0

If the text was

<textarea> xyz asdf qwr </textarea>

I'm trying to write a regular expression which will help me extract the text in bold.

So far I have reached [(<textarea)][</textarea>)] which will capture the tags but I haven't been able to actually capture the text in between the two tags.

I also tried [(<textarea)]+.[</textarea>)] and even [[(<textarea)]+.[</textarea>)] but that too isn't giving the right results.

Can someone please throw some light on this or share some links which will help me reach a solution?

Ashwin
  • 1,190
  • 2
  • 10
  • 30

3 Answers3

3

Is there a particular reason that you must use regular expression to parse what seems like HTML? I wouldn't do it. See RegEx match open tags except XHTML self-contained tags for the best explanation.

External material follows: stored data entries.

/-! dcResetBody -/

@[simp] theorem dcResetBody_ctrl (s : State) : (dcResetBody s).ctrl = s.ctrl := rfl
@[simp] theorem dcResetBody_status (s : State) : (dcResetBody s).status = s.status := rfl
@[simp] theorem dcResetBody_lastCmd (s : State) : (dcResetBody s).lastCmd = s.lastCmd := rfl
@[simp] theorem dcResetBody_frame (s : State) : (dcResetBody s).frame = s.frame := rfl
@[simp] theorem dcResetBody_mcuPos (s : State) : (dcResetBody s).mcuPos = s.mcuPos := rfl
@[simp] theorem dcResetBody_src0 (s : State) : (dcResetBody s).src0 = s.src0 := rfl
@[simp] theorem dcResetBody_src1 (s : State) : (dcResetBody s).src1 = s.src1 := rfl
@[simp] theorem dcResetBody_src2 (s : State) : (dcResetBody s).src2 = s.src2 := rfl
@[simp] theorem dcResetBody_stride (s : State) : (dcResetBody s).stride = s.stride := rfl
@[simp] theorem dcResetBody_dstPtr (s : State) : (dcResetBody s).dstPtr = s.dstPtr := rfl
@[simp] theorem dcResetBody_dstLim (s : State) : (dcResetBody s).dstLim = s.dstLim := rfl
@[simp] theorem dcResetBody_dcPred0 (s : State) : (dcResetBody s).dcPred0 = 0#16 := rfl
@[simp] theorem dcResetBody_dcPred1 (s : State) : (dcResetBody s).dcPred1 = 0#16 := rfl
@[simp] theorem dcResetBody_dcPred2 (s : State) : (dcResetBody s).dcPred2 = 0#16 := rfl
@[simp] theorem dcResetBody_pack (s : State) : (dcResetBody s).pack = s.pack := rfl
@[simp] theorem dcResetBody_errInfo (s : State) : (dcResetBody s).errInfo = s.errInfo := rfl
@[simp] theorem dcResetBody_irqEn (s : State) : (dcResetBody s).irqEn = s.irqEn := rfl
@[simp] theorem dcResetBody_irqStat (s : State) : (dcResetBody s).irqStat = s.irqStat := rfl
@[simp] theorem dcResetBody_qtab (s : State) : (dcResetBody s).qtab = s.qtab := rfl
@[simp] theorem dcResetBody_huff (s : State) : (dcResetBody s).huff = s.huff := rfl
@[simp] theorem dcResetBody_freq (s : State) : (dcResetBody s).freq = s.freq := rfl
@[simp] theorem dcResetBody_blk (s : State) : (dcResetBody s).blk = s.blk := rfl
@[simp] theorem dcResetBody_coef (s : State) : (dcResetBody s).coef = s.coef := rfl
@[simp] theorem dcResetBody_qcoef (s : State) : (dcResetBody s).qcoef = s.qcoef := rfl
@[simp] theorem dcResetBody_zzbuf (s : State) : (dcResetBody s).zzbuf = s.zzbuf := rfl
@[simp] theorem dcResetBody_mem (s : State) : (dcResetBody s).mem = s.mem := rfl
@[simp] theorem dcResetBody_busErr (s : State) : (dcResetBody s).busErr = s.busErr := rfl
@[simp] theorem dcResetBody_volatileSrc (s : State) : (dcResetBody s).volatileSrc = s.volatileSrc := rfl
@[simp] theorem dcResetBody_racySrc (s : State) : (dcResetBody s).racySrc = s.racySrc := rfl
@[simp] theorem dcResetBody_racyDst (s : State) : (dcResetBody s).racyDst = s.racyDst := rfl
@[simp] theorem dcResetBody_draws (s : State) : (dcResetBody s).draws = s.draws := rfl
@[simp] theorem dcResetBody_inputs (s : State) : (dcResetBody s).inputs = s.inputs := rfl
@[simp] theorem dcResetBody_resp (s : State) : (dcResetBody s).resp = s.resp := rfl

/-! freqClearBody -/

@[simp] theorem freqClearBody_ctrl (s : State) : (freqClearBody s).ctrl = s.ctrl := rfl
@[simp] theorem freqClearBody_status (s : State) : (freqClearBody s).status = s.status := rfl
@[simp] theorem freqClearBody_lastCmd (s : State) : (freqClearBody s).lastCmd = s.lastCmd := rfl
@[simp] theorem freqClearBody_frame (s : State) : (freqClearBody s).frame = s.frame := rfl
@[simp] theorem freqClearBody_mcuPos (s : State) : (freqClearBody s).mcuPos = s.mcuPos := rfl
@[simp] theorem freqClearBody_src0 (s : State) : (freqClearBody s).src0 = s.src0 := rfl
@[simp] theorem freqClearBody_src1 (s : State) : (freqClearBody s).src1 = s.src1 := rfl
@[simp] theorem freqClearBody_src2 (s : State) : (freqClearBody s).src2 = s.src2 := rfl
@[simp] theorem freqClearBody_stride (s : State) : (freqClearBody s).stride = s.stride := rfl
@[simp] theorem freqClearBody_dstPtr (s : State) : (freqClearBody s).dstPtr = s.dstPtr := rfl
@[simp] theorem freqClearBody_dstLim (s : State) : (freqClearBody s).dstLim = s.dstLim := rfl
@[simp] theorem freqClearBody_dcPred0 (s : State) : (freqClearBody s).dcPred0 = s.dcPred0 := rfl
@[simp] theorem freqClearBody_dcPred1 (s : State) : (freqClearBody s).dcPred1 = s.dcPred1 := rfl
@[simp] theorem freqClearBody_dcPred2 (s : State) : (freqClearBody s).dcPred2 = s.dcPred2 := rfl
@[simp] theorem freqClearBody_pack (s : State) : (freqClearBody s).pack = s.pack := rfl
@[simp] theorem freqClearBody_errInfo (s : State) : (freqClearBody s).errInfo = s.errInfo := rfl
@[simp] theorem freqClearBody_irqEn (s : State) : (freqClearBody s).irqEn = s.irqEn := rfl
@[simp] theorem freqClearBody_irqStat (s : State) : (freqClearBody s).irqStat = s.irqStat := rfl
@[simp] theorem freqClearBody_qtab (s : State) : (freqClearBody s).qtab = s.qtab := rfl
@[simp] theorem freqClearBody_huff (s : State) : (freqClearBody s).huff = s.huff := rfl
@[simp] theorem freqClearBody_freq (s : State) : (freqClearBody s).freq = tabOf 0 (List.replicate 1024 0#32) := by simp only [freqClearBody]
@[simp] theorem freqClearBody_blk (s : State) : (freqClearBody s).blk = s.blk := rfl
@[simp] theorem freqClearBody_coef (s : State) : (freqClearBody s).coef = s.coef := rfl
@[simp] theorem freqClearBody_qcoef (s : State) : (freqClearBody s).qcoef = s.qcoef := rfl
@[simp] theorem freqClearBody_zzbuf (s : State) : (freqClearBody s).zzbuf = s.zzbuf := rfl
@[simp] theorem freqClearBody_mem (s : State) : (freqClearBody s).mem = s.mem := rfl
@[simp] theorem freqClearBody_busErr (s : State) : (freqClearBody s).busErr = s.busErr := rfl
@[simp] theorem freqClearBody_volatileSrc (s : State) : (freqClearBody s).volatileSrc = s.volatileSrc := rfl
@[simp] theorem freqClearBody_racySrc (s : State) : (freqClearBody s).racySrc = s.racySrc := rfl
@[simp] theorem freqClearBody_racyDst (s : State) : (freqClearBody s).racyDst = s.racyDst := rfl
@[simp] theorem freqClearBody_draws (s : State) : (freqClearBody s).draws = s.draws := rfl
@[simp] theorem freqClearBody_inputs (s : State) : (freqClearBody s).inputs = s.inputs := rfl
@[simp] theorem freqClearBody_resp (s : State) : (freqClearBody s).resp = s.resp := rfl

/-! setPred -/

@[simp] theorem setPred_ctrl (c : Component) (p : Half) (s : State) : (setPred c p s).ctrl = s.ctrl := by cases c <;> rfl
@[simp] theorem setPred_status (c : Component) (p : Half) (s : State) : (setPred c p s).status = s.status := by cases c <;> rfl
@[simp] theorem setPred_lastCmd (c : Component) (p : Half) (s : State) : (setPred c p s).lastCmd = s.lastCmd := by cases c <;> rfl
@[simp] theorem setPred_frame (c : Component) (p : Half) (s : State) : (setPred c p s).frame = s.frame := by cases c <;> rfl
@[simp] theorem setPred_mcuPos (c : Component) (p : Half) (s : State) : (setPred c p s).mcuPos = s.mcuPos := by cases c <;> rfl
@[simp] theorem setPred_src0 (c : Component) (p : Half) (s : State) : (setPred c p s).src0 = s.src0 := by cases c <;> rfl
@[simp] theorem setPred_src1 (c : Component) (p : Half) (s : State) : (setPred c p s).src1 = s.src1 := by cases c <;> rfl
@[simp] theorem setPred_src2 (c : Component) (p : Half) (s : State) : (setPred c p s).src2 = s.src2 := by cases c <;> rfl
@[simp] theorem setPred_stride (c : Component) (p : Half) (s : State) : (setPred c p s).stride = s.stride := by cases c <;> rfl
@[simp] theorem setPred_dstPtr (c : Component) (p : Half) (s : State) : (setPred c p s).dstPtr = s.dstPtr := by cases c <;> rfl
@[simp] theorem setPred_dstLim (c : Component) (p : Half) (s : State) : (setPred c p s).dstLim = s.dstLim := by cases c <;> rfl
@[simp] theorem setPred_pack (c : Component) (p : Half) (s : State) : (setPred c p s).pack = s.pack := by cases c <;> rfl
@[simp] theorem setPred_errInfo (c : Component) (p : Half) (s : State) : (setPred c p s).errInfo = s.errInfo := by cases c <;> rfl
@[simp] theorem setPred_irqEn (c : Component) (p : Half) (s : State) : (setPred c p s).irqEn = s.irqEn := by cases c <;> rfl
@[simp] theorem setPred_irqStat (c : Component) (p : Half) (s : State) : (setPred c p s).irqStat = s.irqStat := by cases c <;> rfl
@[simp] theorem setPred_qtab (c : Component) (p : Half) (s : State) : (setPred c p s).qtab = s.qtab := by cases c <;> rfl
@[simp] theorem setPred_huff (c : Component) (p : Half) (s : State) : (setPred c p s).huff = s.huff := by cases c <;> rfl
@[simp] theorem setPred_freq (c : Component) (p : Half) (s : State) : (setPred c p s).freq = s.freq := by cases c <;> rfl
@[simp] theorem setPred_blk (c : Component) (p : Half) (s : State) : (setPred c p s).blk = s.blk := by cases c <;> rfl
@[simp] theorem setPred_coef (c : Component) (p : Half) (s : State) : (setPred c p s).coef = s.coef := by cases c <;> rfl
@[simp] theorem setPred_qcoef (c : Component) (p : Half) (s : State) : (setPred c p s).qcoef = s.qcoef := by cases c <;> rfl
@[simp] theorem setPred_zzbuf (c : Component) (p : Half) (s : State) : (setPred c p s).zzbuf = s.zzbuf := by cases c <;> rfl
@[simp] theorem setPred_mem (c : Component) (p : Half) (s : State) : (setPred c p s).mem = s.mem := by cases c <;> rfl
@[simp] theorem setPred_busErr (c : Component) (p : Half) (s : State) : (setPred c p s).busErr = s.busErr := by cases c <;> rfl
@[simp] theorem setPred_volatileSrc (c : Component) (p : Half) (s : State) : (setPred c p s).volatileSrc = s.volatileSrc := by cases c <;> rfl
@[simp] theorem setPred_racySrc (c : Component) (p : Half) (s : State) : (setPred c p s).racySrc = s.racySrc := by cases c <;> rfl
@[simp] theorem setPred_racyDst (c : Component) (p : Half) (s : State) : (setPred c p s).racyDst = s.racyDst := by cases c <;> rfl
@[simp] theorem setPred_draws (c : Component) (p : Half) (s : State) : (setPred c p s).draws = s.draws := by cases c <;> rfl
@[simp] theorem setPred_inputs (c : Component) (p : Half) (s : State) : (setPred c p s).inputs = s.inputs := by cases c <;> rfl
@[simp] theorem setPred_resp (c : Component) (p : Half) (s : State) : (setPred c p s).resp = s.resp := by cases c <;> rfl
@[simp] theorem pred_setPred (c : Component) (p : Half) (s : State) : pred (setPred c p s) c = p := by cases c <;> rfl
theorem pred_setPred_ne (c d : Component) (p : Half) (s : State) (h : d ≠ c) : pred (setPred c p s) d = pred s d := by
  cases c <;> cases d <;> first | rfl | exact absurd rfl h

end Sys2Proof.Machine
end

This becomes really simple if you use the BeautifulSoup module, which is going to be far better at parsing HTML (especially if it is messy HTML).

import bs4

f = open("test.html")
soup = bs4.BeautifulSoup(f)

for textarea in soup.find_all('textarea'):
    print textarea.get_text()
Community
  • 1
  • 1
mdadm
  • 1,333
  • 1
  • 12
  • 9
1

You shouldn't parse HTML with regex - parse it with a HTML parser! See this answer.

That being said, if you must use a regex::

The square brackets [] mean "match any character inside", so [<(textarea)] means "match <, (, t, e, x, t, a, r, or )".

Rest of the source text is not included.